> Required action:
Take the entries that follow and return exactly the lines from the one holding "let last := optional" through the one holding "the one answered", both included. Nothing else is needed.

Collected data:
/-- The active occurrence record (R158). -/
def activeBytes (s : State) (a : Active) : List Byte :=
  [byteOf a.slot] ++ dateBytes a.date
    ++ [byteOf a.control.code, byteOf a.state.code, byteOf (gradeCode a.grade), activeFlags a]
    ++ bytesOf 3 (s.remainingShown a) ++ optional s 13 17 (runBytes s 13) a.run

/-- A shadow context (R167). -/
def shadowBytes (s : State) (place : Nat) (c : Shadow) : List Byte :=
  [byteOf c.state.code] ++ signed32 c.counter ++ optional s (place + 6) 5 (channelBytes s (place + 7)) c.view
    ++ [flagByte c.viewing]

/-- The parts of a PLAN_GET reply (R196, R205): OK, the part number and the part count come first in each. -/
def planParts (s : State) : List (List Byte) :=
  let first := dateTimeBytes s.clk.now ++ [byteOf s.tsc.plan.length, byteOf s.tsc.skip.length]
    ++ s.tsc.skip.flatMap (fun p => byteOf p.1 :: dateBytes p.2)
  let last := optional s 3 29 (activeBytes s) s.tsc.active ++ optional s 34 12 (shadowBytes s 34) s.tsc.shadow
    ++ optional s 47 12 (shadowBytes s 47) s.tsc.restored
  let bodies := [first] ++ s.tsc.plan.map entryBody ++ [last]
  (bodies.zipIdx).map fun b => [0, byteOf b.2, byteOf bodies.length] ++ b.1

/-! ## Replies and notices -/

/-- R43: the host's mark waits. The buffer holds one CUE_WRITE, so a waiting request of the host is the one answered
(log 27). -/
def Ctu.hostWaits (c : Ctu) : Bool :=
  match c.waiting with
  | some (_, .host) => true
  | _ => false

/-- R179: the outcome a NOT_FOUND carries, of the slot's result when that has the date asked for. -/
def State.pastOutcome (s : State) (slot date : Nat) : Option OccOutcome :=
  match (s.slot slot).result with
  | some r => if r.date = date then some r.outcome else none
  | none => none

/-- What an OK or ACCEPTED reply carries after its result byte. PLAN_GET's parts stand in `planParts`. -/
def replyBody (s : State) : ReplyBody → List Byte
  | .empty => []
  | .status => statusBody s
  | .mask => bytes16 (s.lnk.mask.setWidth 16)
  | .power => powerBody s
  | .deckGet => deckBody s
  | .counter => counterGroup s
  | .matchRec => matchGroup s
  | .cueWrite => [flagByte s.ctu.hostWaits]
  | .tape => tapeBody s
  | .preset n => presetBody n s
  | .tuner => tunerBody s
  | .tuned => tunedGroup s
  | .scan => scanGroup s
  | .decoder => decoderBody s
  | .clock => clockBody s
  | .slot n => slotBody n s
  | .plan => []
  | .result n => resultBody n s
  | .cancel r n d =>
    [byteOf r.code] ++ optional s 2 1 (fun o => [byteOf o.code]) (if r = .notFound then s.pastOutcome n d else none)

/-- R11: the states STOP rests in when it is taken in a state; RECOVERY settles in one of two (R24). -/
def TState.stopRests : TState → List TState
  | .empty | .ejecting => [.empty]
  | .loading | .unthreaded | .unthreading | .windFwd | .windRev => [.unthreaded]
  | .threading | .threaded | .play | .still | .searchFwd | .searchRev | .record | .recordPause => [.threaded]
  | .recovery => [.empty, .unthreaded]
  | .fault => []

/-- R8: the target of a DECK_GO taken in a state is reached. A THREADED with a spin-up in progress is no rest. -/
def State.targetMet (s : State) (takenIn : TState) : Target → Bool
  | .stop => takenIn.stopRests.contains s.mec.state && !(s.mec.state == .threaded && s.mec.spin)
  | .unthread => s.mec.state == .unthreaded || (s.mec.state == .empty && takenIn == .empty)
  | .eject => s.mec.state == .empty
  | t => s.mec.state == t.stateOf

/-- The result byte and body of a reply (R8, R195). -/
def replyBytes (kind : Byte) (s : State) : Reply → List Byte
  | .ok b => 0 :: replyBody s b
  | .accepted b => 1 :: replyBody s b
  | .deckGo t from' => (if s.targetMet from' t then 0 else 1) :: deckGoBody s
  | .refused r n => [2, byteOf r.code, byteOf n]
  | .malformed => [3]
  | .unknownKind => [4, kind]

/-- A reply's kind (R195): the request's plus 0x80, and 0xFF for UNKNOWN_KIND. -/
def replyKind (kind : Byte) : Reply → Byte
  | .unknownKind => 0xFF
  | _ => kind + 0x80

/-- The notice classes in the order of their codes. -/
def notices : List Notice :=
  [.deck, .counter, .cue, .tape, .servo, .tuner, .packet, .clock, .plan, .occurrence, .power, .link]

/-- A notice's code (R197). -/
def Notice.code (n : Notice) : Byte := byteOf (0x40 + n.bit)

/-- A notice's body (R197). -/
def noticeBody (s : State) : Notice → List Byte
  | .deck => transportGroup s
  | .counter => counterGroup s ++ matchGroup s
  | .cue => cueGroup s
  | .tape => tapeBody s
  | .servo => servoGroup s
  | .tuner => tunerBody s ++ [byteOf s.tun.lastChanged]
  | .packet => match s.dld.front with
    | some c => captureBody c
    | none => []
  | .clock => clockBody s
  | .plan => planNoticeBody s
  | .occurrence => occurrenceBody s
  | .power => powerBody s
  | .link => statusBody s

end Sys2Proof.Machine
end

> Exercise answer:
  let last := optional s 3 29 (activeBytes s) s.tsc.active ++ optional s 34 12 (shadowBytes s 34) s.tsc.shadow
    ++ optional s 47 12 (shadowBytes s 47) s.tsc.restored
  let bodies := [first] ++ s.tsc.plan.map entryBody ++ [last]
  (bodies.zipIdx).map fun b => [0, byteOf b.2, byteOf bodies.length] ++ b.1

/-! ## Replies and notices -/

/-- R43: the host's mark waits. The buffer holds one CUE_WRITE, so a waiting request of the host is the one answered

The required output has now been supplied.